# Mehrere Einsteigerfragen

## Moartel

Ich will meinen Laptop (1.13 Celi, 128MB RAM, i8x0 Grafik) auf Linux umstellen. Da der Rechner recht langsam ist, ist mir Performance wichtig, weshalb ich Gentoo benutzen möchte. In der Beziehung würde mich mal interessieren, ob der Unterschied zwischen einem optimierten Gentoo und einer binary-Distribution beim Arbeiten spürbar ist.

Der Rechner wird als Arbeitsrechner für Office, Internet/Email usw. genutzt. 

Das nächste wäre die Frage, welchen X-Server ich benutze. Ich weiß, dass X.org ein Ableger von XFree86 ist, aber welcher ist derzeit mehr zu empfehlen? Besonders bzgl. Stabilität/Performance/Kompatibilität zu diversen Windowmanagern.

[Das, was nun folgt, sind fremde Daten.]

def dec1C (w : InstrWord) : Option Instr :=
  match (fA w).toNat with
  | 0 => some (.start (Reg.ofBits (fD w)) (fI17 w))
  | 1 => need (fI17 w == 0) (some (.join (Reg.ofBits (fD w))))
  | 2 => need (fI17 w == 0 && fD w == 0) (some .exit)
  | 3 => need (fI17 w == 0 && fD w == 0) (some .yield)
  | 4 => need (fI17 w == 0) (some (.sleep (Reg.ofBits (fD w))))
  | 5 => need (w.extractLsb' 6 11 == 0#11) (keepWf (.waitev (Reg.ofBits (fD w)) (w.extractLsb' 0 6)))
  | _ => none

def dec1D (w : InstrWord) : Option Instr :=
  match (fA w).toNat with
  | 0 => need (w.extractLsb' 8 9 == 0#9 && fD w == 0) (some (.trap (w.extractLsb' 0 8)))
  | 1 => need (fI17 w == 0 && fD w == 0) (some .rett)
  | 2 => need (w.extractLsb' 12 5 == 0#5) (some (.mfs (Reg.ofBits (fD w)) (w.extractLsb' 0 12)))
  | 3 => need (w.extractLsb' 12 5 == 0#5) (some (.mts (Reg.ofBits (fD w)) (w.extractLsb' 0 12)))
  | 4 => need (w.extractLsb' 4 13 == 0#13) (some (.ctxsave (Reg.ofBits (fD w)) (w.extractLsb' 0 4)))
  | 5 => need (w.extractLsb' 5 12 == 0#12)
      (some (.ctxload (Reg.ofBits (fD w)) (isOne (w.extractLsb' 4 1)) (w.extractLsb' 0 4)))
  | 6 => need (fI17 w == 0 && fD w == 0) (some .halt)
  | _ => none

def dec1E (w : InstrWord) : Option Instr :=
  match (fFn w).toNat with
  | 0 => d2 .claim w | 1 => d0 .give w | 2 => d2 .pquery w | _ => none

/-- fn[10:7], the selector of W-E (R47). -/
def fSelE (w : InstrWord) : Nat := (w.extractLsb' 7 4).toNat

def dec1F (w : InstrWord) : Option Instr :=
  need (noGuard w && w.extractLsb' 4 3 == 0#3 && fA w == 0)
    (match fSelE w with
     | 0 => need (fE w == 0) (some (.tnow (Reg.ofBits (fD w)) (isOne (w.extractLsb' 3 1))))
     | 1 => need (fD w == 0) (some (.twaitu (PReg.ofBits (fE w)) (isOne (w.extractLsb' 3 1))))
     | _ => none)

def dec20 (w : InstrWord) : Option Instr :=
  need (noGuard w)
    (match fSelE w with
     | 0 => need (fD w == 0 && w.extractLsb' 4 3 == 0#3)
         (keepWf (.pko (Reg.ofBits (fA w)) (PReg.ofBits (fE w)) (isOne (w.extractLsb' 3 1))))
     | 1 => need (fD w == 0 && fE w == 0 && w.extractLsb' 6 1 == 0#1) (some (.pka (Reg.ofBits (fA w)) (w.extractLsb' 3 3)))
     | 2 => need (fD w == 0 && fE w == 0 && fA w == 0 && w.extractLsb' 3 4 == 0#4) (some .pks)
     | 3 => need (fE w == 0 && fA w == 0 && w.extractLsb' 4 3 == 0#3)
         (some (.rxpop (Reg.ofBits (fD w)) (isOne (w.extractLsb' 3 1))))
     | 4 => need (fE w == 0 && fA w == 0 && w.extractLsb' 4 3 == 0#3)
         (some (.rxpeek (Reg.ofBits (fD w)) (isOne (w.extractLsb' 3 1))))
     | _ => none)
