/-! ### Cores -/

/-- Storage places an access can reach (R185 to R190, R367, R413). A place is storage, not an address (R290). -/
inductive Place where
  /-- a local store: physical core and offset -/
  | ls (core : CoreId) (off : Nat)
  /-- the issuing core's injection window -/
  | inj (core : CoreId) (off : Nat)
  /-- its receive window -/
  | rx (core : CoreId) (off : Nat)
  /-- a cluster bank byte in scratch or FIFO mode: cluster and offset in the 64 KiB -/
  | sram (cl : Nat) (off : Nat)
  /-- a copy aperture: channel and offset -/
  | aperture (ch : Nat) (off : Nat)
  /-- the peer local-store window: logical core and offset -/
  | peerLs (lcn : Nat) (off : Nat)
  /-- a physical byte of this device, with the timed flag of the page it was reached by -/
  | phys (pa : Nat) (timed : Bool)
  /-- a physical byte of a peer device -/
  | peer (num : Nat) (pa : Nat)
  /-- the management window -/
  | mwin (off : Nat)
  deriving DecidableEq, Repr

/-- How a load treats what it finds. -/
inductive LoadKind where
  | plain
  /-- a TLD as of an absolute instant of its home -/
  | timed (t : Word)
  /-- such a TLD that has reached its home and waits for the tick to close (R167) -/
  | timedWait (t : Word)
  /-- a returning atomic and its operand -/
  | atom (op : AtomOp) (x : PWord)
  deriving DecidableEq, Repr

/-- A load, timed load or returning atomic still outstanding (R195). -/
structure LoadEntry where
  id : Nat
  ctx : CtxId
  dst : RegName
  place : Place
  n : Nat
  signed : Bool
  acq : Option Scope
  kind : LoadKind
  /-- the value once it is fixed at the home -/
  reply : Option PWord
  stale : Bool
  deriving DecidableEq, Repr

/-- What an access says about history: a timed page, a page without the flag, or no page at all (R166). -/
inductive Hist where
  | timed | untimed | noPage
  deriving DecidableEq, Repr

/-- What a port entry does when it is performed. -/
inductive PortKind where
  | plain
  /-- a timed store: absolute instant of its home -/
  | timed (t : Word)
  /-- an accumulation sent to the home because its task is speculative (R210) -/
  | acc (op : AtomOp)
  /-- a copy start waiting for room in its channel's queue (R279): channel, template index, captured image, PSRC, PDST,
  mode, first TLC number -/
  | start (ch : Fin 8) (tidx : BitVec 6) (image : List Word) (psrc pdst : Word) (sup : Bool) (num : Nat)
  deriving DecidableEq, Repr

/-- One entry of a core's store port (R195). -/
structure PortEntry where
  id : Nat
  ctx : CtxId
  place : Place
  n : Nat
  val : PWord
  kind : PortKind
  /-- refused by a full queue in this tick, and kept (R176) -/
  refused : Option Word
  /-- it has been refused before: its acknowledgement reports RETRY (R174) -/
  retried : Bool
  /-- the TLV number it belongs to -/
  tlv : Option Nat
  /-- the task that issued it while speculative (R178), and the user of the context number (R181) -/
  held : Option TaskRef
  gen : Nat
  deriving DecidableEq, Repr

/-- One vector memory instruction whose TLV number is not complete (R298): element places (`none`: Poison(0)). -/
structure VecEntry where
  id : Nat
  num : Nat
  ctx : CtxId
  load : Bool
  reg : VRegN
  places : List (Option Place)
  /-- elements of a load already read -/
  got : List (Option PWord)
  acq : Option Scope
  deriving DecidableEq, Repr

/-- An operation in the divide or recurrence unit, with the result it will write (R88, R218). -/
structure UnitOp where
  ctx : CtxId
  dst : RegName
  id : Nat
  val : PWord
  flags : Word
  deriving DecidableEq, Repr

/-- R142. -/
inductive GuardState where
  | unresolved | isTrue | isFalse | free
  deriving DecidableEq, Repr

/-- CNT, ISSUED and the numbers completed out of order (R298). -/
structure Timeline where
  cnt : Word
  issued : Word
  ahead : List Nat
  deriving DecidableEq, Repr

/-- R385. -/
structure DropWin where
  base : Word
  size : Nat
  tenant : BitVec 12
  deriving DecidableEq, Repr

/-- A packet held in the receive queue (R373): sender, first slot, payload doublewords (two a flit). -/
structure RxPacket where
  srcPeer : BitVec 16
  srcLcn : BitVec 18
  slot : Nat
  data : List PWord
  deriving DecidableEq, Repr

/-- A packet in the send buffer (R376), with its sender's logical core and tenant. -/
structure SendPacket where
  lcn : BitVec 18
  tenant : BitVec 12
  dest : Word
  window : Option Word
  data : List PWord
  /-- the task that sent it -/
  task : Option TaskRef
  deriving DecidableEq, Repr

/-- A command of the remote request queue (R381): FETCHTO or RLD, its operands, its recipient word, its TLF number, and its
place in the order of the core's accesses (R360). -/
structure RemoteCmd where
  id : Nat
  task : Option TaskRef
  fetchto : Bool
  ctx : CtxId
  dst : Word
  src : Word
  rw : Word
  n : Nat
  guard : Guard
  num : Nat
  sup : Bool
  deriving DecidableEq, Repr

/-- A FETCHTO whose recipients have not all answered (R384): the number its messages carry, its TLF number, ATAG, source and
destination, answers still to come, and whether any has failed. -/
structure FetchOut where
  id : Nat
  num : Nat
  atag : Nat
  src : Word
  dst : Word
  left : Nat
  failed : Bool
  deriving DecidableEq, Repr

/-- One entry of a core's job status ring (R260): the number and the status word without JOBNO (R264). -/
structure JobStat where
  no : BitVec 16
  status : Word
  done : Bool
  deriving DecidableEq, Repr

/-- A HINT.ALIGN hold: its context, address, mask, and the positions that have arrived since it began (R124). -/
structure AlignHold where
  ctx : CtxId
  addr : Word
  mask : BitVec 16
  arrived : BitVec 16
  deriving DecidableEq, Repr

/-- Why a core's contexts are being stopped (R106, R109, R110, R118). -/
inductive StopReq where
  | displace
  | migrate (dst : CoreId)
  | fail (cause : Word) (value : Word)
  deriving DecidableEq, Repr

/-- What a core takes from its task at dispatch (R90, R161, R179, R318). -/
structure Binding where
  task : Option TaskRef
  tenant : BitVec 12
  drop : Bool
  scope : Scope
  tvec : Word
  tbase : Word
  deriving DecidableEq, Repr

/-- The receive queue: packets held, oldest first, and the next slot of the ring (R373). -/
structure RxQueue where
  held : List RxPacket
  next : Nat
  deriving DecidableEq, Repr

/-- MODEL'S OWN, for R404: what a core has done since the control interval began: instructions issued, bit-products and lane
operations, bytes copied, and flits put on the fabric. -/
structure Activity where
  issued : Nat
  products : Nat
  laneOps : Nat
  copied : Nat
  flits : Nat
  deriving DecidableEq, Repr

/-- Engines and ports of a core that are still at work. -/
structure CoreWork where
  loads : List LoadEntry
  port : List PortEntry
  vecs : List VecEntry
  div : Option UnitOp
  divQ : List CtxId
  rcr : Option UnitOp
  rcrQ : List CtxId
  send : List SendPacket
  rq : List RemoteCmd
  fetches : List FetchOut
  aligns : List AlignHold
  deriving DecidableEq, Repr

/-- One core: 262,144 compute cores and the management core. -/
structure Core where
  /-- the logical core number mapped to this core (R117) -/
  lcn : BitVec 18
  bind : Binding
  /-- the context that issued last (R120) -/
  last : CtxId
  ctxs : Vector Ctx 11
  ls : Memory
  inj : Memory
  rx : RxQueue
  /-- least FREE since dispatch, and the claims that wait (R150, R156) -/
  low : Nat
  poolQ : List (CtxId × Nat)
  tags : Word
  tagerr : Word
  tlm : Timeline
  tlc : Timeline
  tlf : Timeline
  tlv : Timeline
  guards : Vector GuardState 8
  drops : Vector (Option DropWin) 4
  faults : List Word
  work : CoreWork
  jobs : List JobStat
  psrc : Vector Word 8
  pdst : Vector Word 8
  lease : Word
  /-- the point it runs at, and the point it asked for when that was set (R405, R406) -/
  point : Nat
  ask : Nat
  coret : BitVec 16
  act : Activity
  stop : Option StopReq
  /-- its copy of the time base leads by a tick (R160) -/
  lead : Bool
  deriving DecidableEq, Repr
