-- ==== Sys2Proof/Machine/Template.lean ====
section
/-! DEFINITION. Copy templates as captured, the elements a copy moves, and the accesses its watermark holds:
12 R280, R281, R284, R285, R289, R290. -/

namespace Sys2Proof.Machine

namespace CopyStart

def word (c : CopyStart) (i : Nat) : Word := c.image.getD i 0
/-- A field of a template word. -/
def field (c : CopyStart) (i lo n : Nat) : Nat := (c.word i).toNat / 2 ^ lo % 2 ^ n
def size (c : CopyStart) : Nat := 2 ^ c.field 2 16 2
def ndim (c : CopyStart) : Nat := c.field 2 12 4
def mode (c : CopyStart) : Nat := c.field 2 18 2
def looping (c : CopyStart) : Bool := (c.word 2).getLsbD 20
def scopeNo (c : CopyStart) : Nat := c.field 2 21 3
def tagen (c : CopyStart) : Bool := (c.word 2).getLsbD 6
def tag (c : CopyStart) : Nat := c.field 2 0 6
def isWalk (c : CopyStart) : Bool := c.mode == 1
def cmode (c : CopyStart) : Nat := if c.isWalk then 0 else c.field 3 10 2
def prec (c : CopyStart) : Nat := c.field 3 4 4 + 1
def sgn (c : CopyStart) : Bool := (c.word 3).getLsbD 3
def srcFmt (c : CopyStart) : Nat := c.field 3 0 3
/-- F32, F16 and BF16 sources carry exponents (R283). -/
def isFloat (c : CopyStart) : Bool := decide (4 ≤ c.srcFmt)
def iters (c : CopyStart) : Nat := if c.looping then c.field 5 0 16 + 1 else 1
def stages (c : CopyStart) : Nat := c.field 5 16 2 + 1
def dstage (c : CopyStart) : Nat := c.field 5 32 32
def src (c : CopyStart) : Word := c.word 0 + c.psrc
def dst (c : CopyStart) : Word := c.word 1 + c.pdst
def count (c : CopyStart) (k : Nat) : Nat := c.field (9 + 2 * k) 48 16 + 1
def sstride (c : CopyStart) (k : Nat) : Word := c.word (8 + 2 * k)
def dstride (c : CopyStart) (k : Nat) : Word := ((c.word (9 + 2 * k)).setWidth 48).signExtend 64
def counts (c : CopyStart) : List Nat := (List.range c.ndim).map c.count
/-- Elements of one iteration of a strided copy. -/
def total (c : CopyStart) : Nat := c.counts.foldl (· * ·) 1

end CopyStart

/-- The indices of element `k`, the first varying fastest (R281). -/
def digits : List Nat → Nat → List Nat
  | [], _ => []
  | c :: r, k => (k % c) :: digits r (k / c)

/-- Sum over the dimensions of index times stride. -/
def strideSum (f : Nat → Word) : Nat → List Nat → Word
  | _, [] => 0
  | k, i :: r => BitVec.ofNat 64 i * f k + strideSum f (k + 1) r

/-- One element move: source, destination and bytes. -/
structure CopyStep where
  src : Word
  dst : Word
  n : Nat
  deriving DecidableEq, Repr

/-- Bytes a converted tile takes: 128 a plane, and 32 exponents for float sources (R255, R283). -/
def CopyStart.tileBytes (c : CopyStart) : Nat := 128 * c.prec + (if c.isFloat then 32 else 0)

/-- Steps of one iteration: units written by a conversion, index and value entries of a walk, or elements. -/
def Chan.stepCount (h : Chan) (c : CopyStart) : Nat :=
  if c.cmode != 0 then c.tileBytes / 8 else if c.isWalk then 2 * (h.walk.2 - h.walk.1) else c.total

/-- Step `k` of iteration `j` (R281, R284, R285); the source of a conversion's step is not used. -/
def Chan.step (h : Chan) (c : CopyStart) (j k : Nat) : CopyStep :=
  if c.cmode != 0 then ⟨c.src, c.dst + BitVec.ofNat 64 (8 * k), 8⟩
  else if c.isWalk then
    let n := h.walk.2 - h.walk.1
    if k < n then ⟨c.word 5 + BitVec.ofNat 64 (4 * (h.walk.1 + k)), c.word 6 + BitVec.ofNat 64 (4 * k), 4⟩
    else
      let i := k - n
      ⟨c.src + BitVec.ofNat 64 (c.size * (h.walk.1 + i)), c.dst + BitVec.ofNat 64 (c.size * i), c.size⟩
  else
    let ix := digits c.counts k
    ⟨c.src + (if c.looping then BitVec.ofNat 64 j * c.word 4 else 0) + strideSum c.sstride 0 ix,
     c.dst + (if c.looping then BitVec.ofNat 64 (j % c.stages * c.dstage) else 0) + strideSum c.dstride 0 ix, c.size⟩

/-- Steps of an iteration that have been taken: a walk's first is the read of its row pointers. -/
def Chan.taken (h : Chan) (cs : CopyStart) : Nat := if cs.isWalk then h.elem - 1 else h.elem
/-- Whether every step of the iteration has been taken. -/
def Chan.allTaken (h : Chan) (cs : CopyStart) : Bool :=
  if cs.isWalk then decide (h.stepCount cs < h.elem) else decide (h.stepCount cs ≤ h.elem)

/-- The number of the current iteration. -/
def Chan.number (h : Chan) (cs : CopyStart) : Nat := cs.num + h.iter

/-- Whether the current iteration has been delivered. -/
def Chan.isDelivered (h : Chan) (cs : CopyStart) : Bool := h.delivered.contains (h.number cs)

/-- The first step whose destination the watermark covers (R284). -/
def Chan.firstMarked (h : Chan) (c : CopyStart) : Nat := if c.isWalk then h.walk.2 - h.walk.1 else 0

/-- Destinations the watermark covers, as address and bytes. -/
def Chan.dests (h : Chan) (c : CopyStart) (j : Nat) : List (Nat × Nat) :=
  (List.range (h.stepCount c)).drop (h.firstMarked c) |>.map fun k => let t := h.step c j k; (t.dst.toNat, t.n)

/-- The storage an access reaches: kind, unit and offset (R290). -/
def State.storage (s : State) (p : Place) : Nat × Nat × Nat :=
  match p with
  | .ls c off => (0, c, off)
  | .peerLs l off => (0, s.physOf l, off)
  | .sram cl off => if (s.cluster cl).mode (off / 4096) == .fifo then (1, cl, off / 4096 * 4096) else (1, cl, off)
  | .phys pa _ => (2, 0, pa)
  | .peer n pa => (3, n, pa)
  | .inj c off => (4, c, off)
  | .rx c off => (5, c, off)
  | .aperture ch off => (6, ch, off)
  | .mwin off => (7, 0, off)

/-- Whether `n` bytes of one place and `m` of another have a byte in common. -/
def State.overlap (s : State) (p : Place) (n : Nat) (q : Place) (m : Nat) : Bool :=
  let (a, b, x) := s.storage p
  let (c, d, y) := s.storage q
  a == c && b == d && decide (x < y + m) && decide (y < x + n)

/-- The storage that a destination byte of a copy names, whatever its rights (R290). -/
def State.destPlace (s : State) (c : CopyStart) (va : Word) : Option Place :=
  if va.toNat < 0xFF0000000000 then
    (s.leafOn c.core c.tenant va.toNat).map fun e =>
      let pa := e.frame + (va.toNat - e.vbase)
      if s.isSelf e.peer then .phys pa e.timed else .peer e.peer.toNat pa
  else match s.reachT c.core c.tenant ⟨.store, 8, false, false⟩ va with
    | .place q => some q
    | _ => none

/-- Whether an access shares a byte with a destination byte of a channel's iteration above its watermark (R290). -/
def State.aboveMark (s : State) (h : Chan) (c : CopyStart) (p : Place) (n : Nat) : Bool :=
  let lo := (h.wmark + 1).toNat
  (h.dests c h.iter).any fun (a, m) =>
    (List.range m).any fun b =>
      decide (lo ≤ a + b) && decide (a + b ≤ h.dhi.toNat) &&
        (match s.destPlace c (BitVec.ofNat 64 (a + b)) with
         | some q => s.overlap p n q 1
         | none => false)

/-- What the copies of an octet do to an access of one of its cores. -/
inductive Mark where
  | free | held | frozen
  deriving DecidableEq, Repr

/-- R290: held while a channel runs, until the iteration is delivered; poisoned when it is frozen. DEDUCED (log 71): R290 says
such an access may be held up to the watermark, and R288, R297 and R446 allow the old value once a copy is delivered. -/
def State.mark (s : State) (c : CoreId) (p : Place) (n : Nat) : Mark :=
  if c == mgmtCore then .free
  else
    let chs := (s.octet (octetOf c)).chans.toList
    let hit := fun (st : ChanState) => chs.any fun h =>
      match h.cur with
      | some cs => h.state == st && !h.isDelivered cs && s.aboveMark h cs p n
      | none => false
    if hit .running then .held else if hit .frozen then .frozen else .free

end Sys2Proof.Machine
end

Das letzte wäre, welchen Windowmanager ich benutze. Habe früher mal KDE benutzt, allerdings wurde KDE damals schon als zu überladen kritisiert und anscheinend ist das eher noch schlimmer geworden. Wollte jetzt mal Gnome benutzen, habe aber hier im Forum eine Diskussion wegen KDE/Gnome gelesen und anscheinend geben sich die von der Performance her nicht viel. 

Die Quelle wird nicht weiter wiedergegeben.